To flip this issue on its head I also put together a wildcard test case with every component (mac, rust, hyper) changed to look for a similar result [^2].
| server | client command | MacOS (ARM) | Linux (container) | Windows 10 |
|---|---|---|---|---|
| hyper debug | hey http://localhost:8888 |
13.0 ms | ||
| hyper release | hey http://localhost:8888 |
14.2 ms | ||
| hyper debug | ab -k -n 200 -c 50 -q http://127.0.0.1:8888/ |
9.8 ms | 8.6 ms | 11.2 ms |
| hyper release | ab -k -n 200 -c 50 -q http://127.0.0.1:8888/ |
10.6 ms | 7 ms | 11.6 ms |
| hyper debug | ab -k -n 50000 -c 50 -q http://127.0.0.1:8888/ |
401.8 ms | 286.6 ms | 838 ms |
| hyper release | ab -k -n 50000 -c 50 -q http://127.0.0.1:8888/ |
358.2 ms | 230.4 ms | 582.8 ms |
| hyper debug current_thread | ab -k -n 200 -c 50 -q http://127.0.0.1:8888/ |
12.4 ms | ||
| hyper release current_thread | ab -k -n 200 -c 50 -q http://127.0.0.1:8888/ |
10.4 ms | ||
| tokio debug | hey http://localhost:8888 |
13.2 ms | ||
| tokio release | hey http://localhost:8888 |
12.2 ms | ||
| tokio debug | ab -k -n 200 -c 50 -q http://127.0.0.1:8888/ |
11.2 ms | 6.4 ms | |
| tokio release | ab -k -n 200 -c 50 -q http://127.0.0.1:8888/ |
11.5 ms | 6 ms | |
| dotnet debug | ab -k -n 200 -c 50 -q http://127.0.0.1:5098/helloworld/ |
40.8 ms | ||
| dotnet release | ab -k -n 200 -c 50 -q http://127.0.0.1:5098/helloworld/ |
41 ms |
- server titles link to the code
- results are the mean time-to-complete of 5 consecutive runs
- empty = N/A
Let's go over each issue in turn and compare with the data.
-
Hyper performance degrades in release On all tested platforms there is a possibility for a release build to under perform debug with a small sample set.
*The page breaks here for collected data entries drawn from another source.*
theorem handOn_spec (s : State) : HandedOn s s.handOn := by
  obtain ⟨hports, hport⟩ := foldl_settlePort allPorts s.rebuildTable
  rw [← takePortSettings_eq] at hports hport
  unfold State.handOn
  generalize s.rebuildTable.takePortSettings = b at hports hport
  obtain ⟨hcaps, hcap⟩ := foldl_settleCapture allSlots b
  rw [← takeCaptureSettings_eq] at hcaps hcap
  generalize b.takeCaptureSettings = c at hcaps hcap
  have hmap : c.map = s.map := by
    rw [hcaps, hports]
    rfl
  refine ⟨?_, fun l d => ?_, ?_, fun q => ?_, fun j => ?_, congrArg LinkMap.blink hmap, fun j => ?_⟩
  · show { c with lamps := _ } = _
    rw [hcaps, hports]
    rfl
  · have htable : c.takeLampSettings.table = s.rebuildTable.table := by
      show c.table = _
      rw [hcaps, hports]
    rw [record_of_table htable]
    cases d <;> exact Table.rd_each _ _ l
  · show c.table.coverage = 0
    rw [hcaps, hports]
    rfl
  · have hq : c.takeLampSettings.port q = b.port q := by
      show c.port q = _
      rw [hcaps]
      rfl
    rw [hq, hport, if_pos (show q ∈ allPorts from List.mem_finRange q)]
    rfl
  · refine (hcap j).trans ?_
    rw [if_pos (show j ∈ allSlots from List.mem_finRange j), hports]
    rfl
  · have hj : c.takeLampSettings.lamp j = _ := Table.rd_each _ _ j
    rw [hj, hmap]
    rfl

/-- What the end of a load makes of the hub `s` in which the map and the loader's report are final. -/
structure Loaded (s : State) (r : RunState) (t : State) : Prop where
  state : t.run.state = r
  complete : t.run.complete = false
  map : t.map = s.map
  loader : t.loader = s.loader
  records : ∀ l d, t.record l d = (s.link l).map (fun k => VerdictRecord.untested k.lanes)
  coverage : t.table.coverage = 0
  ports : ∀ q, (t.port q).role = (Table.rd s.map.ports q).role
    ∧ (t.port q).enables = (Table.rd s.map.ports q).enableDefault ∧ t.noticed q .runState = true
    ∧ (t.port q).slot = (s.port q).slot
  codes : ∀ j, (t.cap j).filter = (s.slotEntry j).filter ∧ (t.cap j).prescale = (s.slotEntry j).prescale
  rate : t.lamps.rate = s.map.blink
  lamps : ∀ j, t.lamp j = { mode := (s.slotEntry j).lampMode, blink := (s.slotEntry j).lampBlink,
                            invert := (s.slotEntry j).lampInvert }
  faults : ∀ j, t.fault j = s.settledFault j
  quiet : (∀ i, ¬ s.asserted i) → ∀ q, (t.port q).notices = (s.port q).notices ||| Notice.runState.one

/-- The last two steps of the end of a load, over a hub whose coverage count is 0. -/
theorem enterLoaded_eq (r : RunState) (h : s.table.coverage = 0) : s.evalCoverage.enterRunState r = { s with
    run := { s.run with complete := false, state := r }
    ports := Table.each (fun x => x.setSets (x.notices ||| Notice.runState.one) x.enables) s.ports } := by
  rw [evalCoverage_of_zero h, State.enterRunState, raiseAll_eq]
  rfl

theorem loadEnd_spec (s : State) (cause : Option FatalCause) :
    Loaded (s.closeLoad cause) (if cause.isSome then .unloaded else .ready) (s.loadEnd cause) := by
  rw [loadEnd_eq]
  generalize s.closeLoad cause = a
  generalize (if cause.isSome then RunState.unloaded else RunState.ready) = r
  have hhand := handOn_spec a
  have hq := takeFaultSettings_qualifies a.handOn
  have hstands := fun h => takeFaultSettings_stands (s := a.handOn) h
  generalize a.handOn.takeFaultSettings = b at *
  generalize a.handOn = c at *
  have htable : b.table = c.table := by rw [hq.frame]
  have hmap : b.map = a.map := by rw [hq.frame, hhand.frame]
  rw [enterLoaded_eq r (by rw [htable, hhand.coverage])]
  have hport : ∀ q, Table.rd (Table.each (fun x : AgentPort => x.setSets (x.notices ||| Notice.runState.one) x.enables) b.ports) q
      = (b.port q).setSets ((b.port q).notices ||| Notice.runState.one) (b.port q).enables := fun q => Table.rd_each _ _ q
  have hsettled : ∀ j, c.settledFault j = a.settledFault j := by
    intro j
    apply settledFault_congr
    all_goals rw [hhand.frame]
    rfl
  have hasserted : (∀ j, ¬ a.asserted j) → ∀ j, ¬ c.asserted j := by
    intro h j hj
    refine h j ?_
    rw [hhand.frame] at hj
    exact hj
  refine ⟨rfl, rfl, hmap, ?_, fun l d => ?_, ?_, fun q => ⟨?_, ?_, ?_, ?_⟩, fun j => ?_, ?_, fun j => ?_, fun j => ?_,
    fun hquiet q => ?_⟩
  · show b.loader = _
    rw [hq.frame, hhand.frame]
  · refine Eq.trans ?_ (hhand.records l d)
    exact record_of_table (t := { b with run := _, ports := _ }) htable l d
  · exact (congrArg VerdictTable.coverage htable).trans hhand.coverage
  · refine (congrArg AgentPort.role (hport q)).trans ((hq.ports.role q).trans ?_)
    rw [hhand.ports]
    rfl
  · refine (congrArg AgentPort.enables (hport q)).trans ((hq.ports.enables q).trans ?_)
    rw [hhand.ports]
    rfl
  · refine (noticed_of_added (s := b) (k := .runState) ?_).trans (by simp)
    exact congrArg AgentPort.notices (hport q)
  · refine (congrArg AgentPort.slot (hport q)).trans ((hq.ports.slot q).trans ?_)
    rw [hhand.ports]
    rfl
  · obtain ⟨hfilter, hprescale⟩ := hq.codes j
    rw [hhand.caps] at hfilter hprescale
    exact ⟨hfilter, hprescale⟩
  · show b.lamps.rate = _
    rw [hq.frame]
    exact hhand.rate
  · refine Eq.trans ?_ (hhand.lamps j)
    show Table.rd b.lamps.recs j = _
    rw [hq.frame]
    rfl
  · refine (hq.faults j).trans ((if_pos (show j ∈ allSlots from List.mem_finRange j)).trans (hsettled j))
  · refine (congrArg AgentPort.notices (hport q)).trans ?_
    rw [hstands (hasserted hquiet), hhand.ports]
    rfl

/-! ## A load that fails (R15) -/

variable {c : FatalCause}

theorem closeLoad_fatal (s : State) (c : FatalCause) : s.closeLoad (some c) = { s with
    map := LinkMap.empty
    loader := { stage := .idle, noted := [], report := { s.loader.report.note c.error 0 with fatal := some c } } } := rfl

theorem empty_link (l : LinkId) : Table.rd LinkMap.empty.links l = none := Table.rd_fill ..

theorem empty_port (q : PortId) : Table.rd LinkMap.empty.ports q = PortSettings.default q := Table.rd_build ..

/-- In the emptied map no slot is fitted. -/
theorem not_asserted_of_empty (h : s.map = LinkMap.empty) (i : SlotId) : ¬ s.asserted i := by
  rintro ⟨hfit, -⟩
  unfold State.isFitted at hfit
  rw [h] at hfit
  exact Nat.not_lt_zero _ (of_decide_eq_true hfit)

/-- What a load that fails makes of the hub. -/
structure Failed (s : State) (c : FatalCause) (t : State) : Prop where
  state : t.run.state = .unloaded
  map : t.map = LinkMap.empty
  stage : t.loader.stage = .idle
  noted : t.loader.noted = []
  report : t.loader.report = { s.loader.report.note c.error 0 with fatal := some c }
  records : ∀ l d, t.record l d = none
  coverage : t.table.coverage = 0
  ports : ∀ q, (t.port q).role = Role.default q ∧ (t.port q).enables = BitVec.allOnes 11
    ∧ (t.port q).notices = (s.port q).notices ||| Notice.runState.one ∧ (t.port q).slot = (s.port q).slot
    ∧ t.noticed q .runState = true

theorem loadEnd_fails (s : State) (c : FatalCause) : Failed s c (s.loadEnd (some c)) := by
  have h := loadEnd_spec s (some c)
  rw [closeLoad_fatal] at h
  refine ⟨h.state, h.map, ?_, ?_, ?_, fun l d => ?_, h.coverage, fun q => ?_⟩
  · rw [h.loader]
  · rw [h.loader]
  · rw [h.loader]
  · exact (h.records l d).trans (congrArg (Option.map _) (empty_link l))
  · obtain ⟨hrole, henables, hnoticed, hslot⟩ := h.ports q
    refine ⟨hrole.trans ?_, henables.trans ?_, h.quiet (not_asserted_of_empty rfl) q, hslot, hnoticed⟩
    · exact congrArg PortSettings.role (empty_port q)
    · exact congrArg PortSettings.enableDefault (empty_port q)

/-! ## The header (R7, R8) -/

theorem exec_headerRead (hrst : s.rst = false) (bytes : List Byte) :
    exec (.headerRead bytes) s = .next (s.headerRead bytes) := congrArg _ (live_out_of_reset hrst _)

theorem addrAt_bytes {bs : List Byte} {i : Nat} {a b c : Byte} (ha : byteAt bs i = a) (hb : byteAt bs (i + 1) = b)
    (hc : byteAt bs (i + 2) = c) : addrAt bs i = num32 0 a b c := by
  have hzero : num16 0 a = a.toNat := by simp [num16]
  rw [addrAt, num8At, num16At, ha, hb, hc, num32, hzero]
By shifting any of the present variables: handler processing, degree of concurrency, or number of requests, you can see release consistently out perform debug by a large margin.
-
Hyper issues are specific to Mac See the linux and windows tests. The reported issue is present on all platforms tested with the supplied benchmarks.
-
#[tokio::main(flavor = "current_thread")]doesn't have the same issue In the included results it shows that this is true. However, in larger tests I found that limiting tokio's runtime hurt overall performance with an adequately sized stress test. I believe the reasoning in question 1 holds true for this phenomenon. -
A tokio TCP server doesn't have the same problems as hyper My tokio testings found that the same performance swings are present.
Tracing
Next, I used cargo-flamegraph to take a closer look at the executing code to identify abnormal behaviors on MacOS between debug and release. The following graphs describe the code executed while handling: ab -k -n 200 -c 50 -q http://127.0.0.1:8888/.
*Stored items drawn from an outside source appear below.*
-- ==== Sys2Proof/Proofs/WaitLeaves.lean ====
section
/-! SUPPORT. Sys2Proof/Proofs/WaitLeaves.lean: the request CANCEL_WAIT (R47), and a lease age that comes to exceed its
holder's limit (R45). -/

namespace Sys2Proof.Machine

variable {s : State} {r : ResId} {p : PortId} {x : Byte}

theorem waits_any_isEntry :
    s.dir.waits.any (isEntry p x) = true ↔ ∃ e ∈ s.dir.waits, e.port = p ∧ e.tag = x := by
  simp [isEntry]

theorem bodyCancelWait_leaves (p : PortId) (tag x : Byte) (s : State) (h : ∃ e ∈ s.dir.waits, e.port = p ∧ e.tag = x) :
    bodyCancelWait p tag [x] s = accept (s.setWaits (s.dir.waits.filter (fun e => !isEntry p x e))).grantPass [] :=
  if_pos (waits_any_isEntry.mpr h)

theorem bodyCancelWait_notFound (p : PortId) (tag x : Byte) (s : State) (h : ∀ e ∈ s.dir.waits, e.port = p → e.tag ≠ x) :
    bodyCancelWait p tag [x] s = refuse s .notFound :=
  if_neg fun hany => by
    obtain ⟨e, he, hport, htag⟩ := waits_any_isEntry.mp hany
    exact h e he hport htag

theorem exec_leaseLimitCrossed (hrst : s.rst = false) (r : ResId) :
    exec (.leaseLimitCrossed r) s = .next (s.limitCrossed r) := congrArg _ (live_out_of_reset hrst _)

theorem limitCrossed_none (h : s.crossingAt r = none) : s.limitCrossed r = s := by
  rw [State.limitCrossed, h]

theorem limitCrossed_some {t : Nat} (h : s.crossingAt r = some t) :
    s.limitCrossed r = ((s.advanceTo (t * 1000)).modRes r (fun x => { x with crossed := true })).grantPass := by
  rw [State.limitCrossed, h]

theorem crossingAt_of_free (h : (s.res r).lease.holder = none) : s.crossingAt r = none := by
  simp only [State.crossingAt, h]

/-- A crossing that has no limit or was taken already. -/
theorem crossingAt_taken (h : ∀ p, (s.res r).lease.holder = some p → s.leaseLimit p = 0 ∨ (s.res r).crossed = true) :
    s.crossingAt r = none := by
  unfold State.crossingAt
  split
  · next p since hp hs => rw [if_pos (h p hp)]
  · rfl

theorem crossingAt_due {since : Nat} (hp : (s.res r).lease.holder = some p) (hs : (s.res r).lease.since = some since)
    (hlimit : s.leaseLimit p ≠ 0) (hcrossed : (s.res r).crossed = false) :
    s.crossingAt r = some (since + s.leaseLimit p + 1) := by
  simp only [State.crossingAt, hp, hs]
  exact if_neg (by simp [hlimit, hcrossed])

end Sys2Proof.Machine

open Sys2Proof Sys2Proof.Machine

/-- Settles O33. -/
theorem cancelWaitAndCrossedLimitTakeGrantPass : Obligations.CancelWaitAndCrossedLimitTakeGrantPass := by
  unfold Obligations.CancelWaitAndCrossedLimitTakeGrantPass
  refine ⟨fun s p x tag filler cut hadm => ⟨fun hentry => ?_, fun hnone => ?_⟩, fun s r hrst => ⟨?_, ?_, ?_, ?_⟩⟩
  · exact exec_accepted hadm (bodyCancelWait_leaves p tag x (s.working .cancelWait p tag) hentry)
  · exact exec_refused hadm (bodyCancelWait_notFound p tag x (s.working .cancelWait p tag) hnone)
  · intro p since hp hs hlimit hcrossed
    rw [exec_leaseLimitCrossed hrst, limitCrossed_some (crossingAt_due hp hs hlimit hcrossed)]
    rfl
  · intro hfree
    rw [exec_leaseLimitCrossed hrst, limitCrossed_none (crossingAt_of_free hfree)]
  · intro p hp hlimit
    rw [exec_leaseLimitCrossed hrst, limitCrossed_none (crossingAt_taken fun q hq => ?_)]
    obtain rfl := Option.some.inj (hp.symm.trans hq)
    exact Or.inl hlimit
  · intro hcrossed
    rw [exec_leaseLimitCrossed hrst, limitCrossed_none (crossingAt_taken fun q _ => Or.inr hcrossed)]

end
These graphs represent data produced with DTrace. (Click the pictures to visit interactive svg with searching!)
Debug:
Release:
Everything seems in order, but flamegraphs are a beginning, not an end.
Time spent on the CPU is not the full picture, as time is spent waiting for IO to complete as well, which does not get accounted with tools like perf that only measure what's consuming time on the CPU. Check out Brendan Gregg's article on Off-Cpu Accounting for more information about this![^3]
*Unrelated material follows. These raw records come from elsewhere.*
-- ==== Sys2Proof/Proofs/RunEnds.lean ====
section
/-! SUPPORT. Sys2Proof/Proofs/RunEnds.lean: RUN_CLOSE and RUN_ABORT (R24, R25): the windows that they stop, the Lease Wait List
emptied, watches revoked and resources freed (R60, R61). -/

namespace Sys2Proof.Machine

variable {s t u : State} {c : EndCause} {test : Window → Bool}

/-! ## Windows stopped -/

/-- The turn of one window where the windows that satisfy a test are stopped. -/
def State.stopIf (c : EndCause) (test : Window → Bool) (u : State) (w : WinId) : State :=
  match u.win w with
  | some x => if test x then u.stopWindow w c else u
  | none => u

theorem stopWindows_eq (s : State) (c : EndCause) (test : Window → Bool) :
    s.stopWindows c test = allWindows.foldl (State.stopIf c test) s := rfl

section Turns

variable {w : WinId} {x : Window} (h : u.win w = some x)

include h

theorem stopIf_stops (htest : test x = true) : u.stopIf c test w = u.stopWindow w c := by
  simp only [State.stopIf, h, htest, if_true]

theorem stopIf_passes (htest : test x = false) : u.stopIf c test w = u := by
  simp only [State.stopIf, h, htest, Bool.false_eq_true, if_false]

end Turns

theorem stopIf_falls (u : State) (w : WinId) : Falls u (u.stopIf c test w)
    ∧ ∀ v, v ≠ w → (u.stopIf c test w).win v = u.win v := by
  cases h : u.win w with
  | none =>
    have hstay : u.stopIf c test w = u := by simp only [State.stopIf, h]
    rw [hstay]
    exact ⟨Falls.refl u, fun _ _ => rfl⟩
  | some x =>
    cases htest : test x with
    | true =>
      rw [stopIf_stops h htest]
      exact stopWindow_falls u w c
    | false =>
      rw [stopIf_passes h htest]
      exact ⟨Falls.refl u, fun _ _ => rfl⟩

/-- The windows that satisfy the test are STOPPED, the others stand. -/
theorem stopWindows_spec (s : State) (htest : ∀ x, test x = true → x.state.active = true) :
    Falls s (s.stopWindows c test)
    ∧ (∀ w, s.win w = none → (s.stopWindows c test).win w = none)
    ∧ ∀ w x, s.win w = some x →
      (test x = true → ∃ y, (s.stopWindows c test).win w = some y ∧ y.state = .stopped ∧ y.endCause = some c)
      ∧ (test x = false → (s.stopWindows c test).win w = some x) := by
  obtain ⟨hfalls, -, hturn⟩ := foldl_windows_falls (f := State.stopIf c test) allWindows (List.nodup_finRange 8) s
    (fun u _ w => stopIf_falls u w)
  rw [stopWindows_eq]
  refine ⟨hfalls, fun w hw => ?_, fun w x hx => ?_⟩
  · obtain ⟨u, -, hsame, -, hend⟩ := hturn w (List.mem_finRange w)
    have hnone := hsame.trans hw
    have hstay : u.stopIf c test w = u := by simp only [State.stopIf, hnone]
    rw [hend, hstay, hnone]
  · obtain ⟨u, -, hsame, -, hend⟩ := hturn w (List.mem_finRange w)
    have hu := hsame.trans hx
    rw [hend]
    refine ⟨fun ht => ?_, fun ht => ?_⟩
    · rw [stopIf_stops hu ht]
      obtain ⟨y, hy, hstate, hcause, -⟩ := (stopWindow_spec c hu (htest x ht)).window
      exact ⟨y, hy, hstate, hcause⟩
    · rw [stopIf_passes hu ht, hu]

/-! ## The Lease Wait List emptied -/

/-- The hub with WAIT_CANCELLED raised for the ports of a list that have an entry waiting. -/
def State.tellWaiting (s : State) (es : List WaitEntry) (ps : List PortId) : State :=
  ps.foldl (fun t p => if es.any (fun e => decide (e.port = p)) then t.raise p .waitCancelled else t) s

theorem tellWaiting_spec (es : List WaitEntry) (ps : List PortId) (s : State) :
    s.tellWaiting es ps = { s with ports := (s.tellWaiting es ps).ports } ∧ (s.tellWaiting es ps).portsGrow s
    ∧ ∀ e ∈ es, e.port ∈ ps → (s.tellWaiting es ps).noticed e.port .waitCancelled = true := by
  induction ps generalizing s with
  | nil => exact ⟨rfl, portsGrow_refl s, fun _ _ h => (List.not_mem_nil h).elim⟩
  | cons p ps ih =>
    obtain ⟨hframe, hports, htold⟩ := ih (if es.any (fun e => decide (e.port = p)) then s.raise p .waitCancelled else s)
    have hstep : s.tellWaiting es (p :: ps) =
        (if es.any (fun e => decide (e.port = p)) then s.raise p .waitCancelled else s).tellWaiting es ps :=
      List.foldl_cons ..
    have hone : (if es.any (fun e => decide (e.port = p)) then s.raise p .waitCancelled else s).portsGrow s := by
      split
      · exact raise_portsGrow s p _
      · exact portsGrow_refl s
    rw [hstep]
    refine ⟨?_, hone.trans hports, fun e he hp => ?_⟩
    · refine hframe.trans ?_
      split <;> rfl
    · rcases List.mem_cons.mp hp with rfl | hp
      · refine hports.noticed ?_
        rw [if_pos (List.any_eq_true.mpr ⟨e, he, decide_eq_true rfl⟩), noticed_raise]
        simp
      · exact htold e he hp

/-- What the emptying of the Lease Wait List makes of the hub (R60, R61). -/
theorem cancelWaits_spec (s : State) :
    s.cancelWaits = { s with dir := { s.dir with waits := [] }, ports := s.cancelWaits.ports }
    ∧ s.cancelWaits.portsGrow s ∧ ∀ e ∈ s.dir.waits, s.cancelWaits.noticed e.port .waitCancelled = true := by
  obtain ⟨hframe, hports, htold⟩ := tellWaiting_spec s.dir.waits allPorts s
  have heq : s.cancelWaits = (s.tellWaiting s.dir.waits allPorts).setWaits [] := rfl
  rw [heq]
  refine ⟨?_, hports, fun e he => htold e he (List.mem_finRange _)⟩
  generalize s.tellWaiting s.dir.waits allPorts = v at hframe
  rw [hframe]
  rfl

/-! ## Resources freed one after the other -/

/-- A resource that is no longer WATCHED. -/
def Resource.revoked (x : Resource) : Resource :=
  match x.lease with
  | .watched _ => { x with lease := .free }
  | .free => x
  | .held _ _ => x
  | .heldUnposted _ _ _ => x

/-- From `s` to `t` the resources of a list have changed as `g` says; the ports with a lease that `told` picks have
LEASE_LOST. -/
structure Changed (g : Resource → Resource) (told : Resource → PortId → Prop) (rs : List ResId) (s t : State) : Prop where
  frame : t = { s with
    run := { s.run with counters := { s.run.counters with resultsDiscarded := t.run.counters.resultsDiscarded } }
    dir := { s.dir with res := t.dir.res, expired := t.dir.expired }
    ports := t.ports }
  ports : t.portsGrow s
  res : ∀ r, t.res r = if r ∈ rs then g (s.res r) else s.res r
  told : ∀ r ∈ rs, ∀ q, told (s.res r) q → t.noticed q .leaseLost = true
  expired : ∀ r ∈ t.dir.expired, r ∈ s.dir.expired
Let's take that next step by attaching tracing instruments to our hyper server! (Integration Reference | supplemental reading)
tracing_subscriber::fmt()
.with_span_events(FmtSpan::FULL)
.with_target(false)
.with_level(false)
.init();
#[instrument(skip_all)]
async fn hello_world(_req: Request<Body>) -> Result<Response<Body>, Infallible> {
Ok(Response::builder()
.body(Body::from("Hello World!\n"))
.unwrap())
}
Our server received a huge performance boost by compiling to release.
Conclusion
I believe hyper is in the clear. My testing did not demonstrate any profile-related performance shortcomings from hyper's codebase on Mac.
[^2]: C# is a compiled (and then interpreted) language with compiler profiles that claim to produce more efficient code in release mode. [^3]: https://github.com/flamegraph-rs/flamegraph#flamegraphs-are-the-beginning-not-the-end
Excellent write up. I think we can close up here.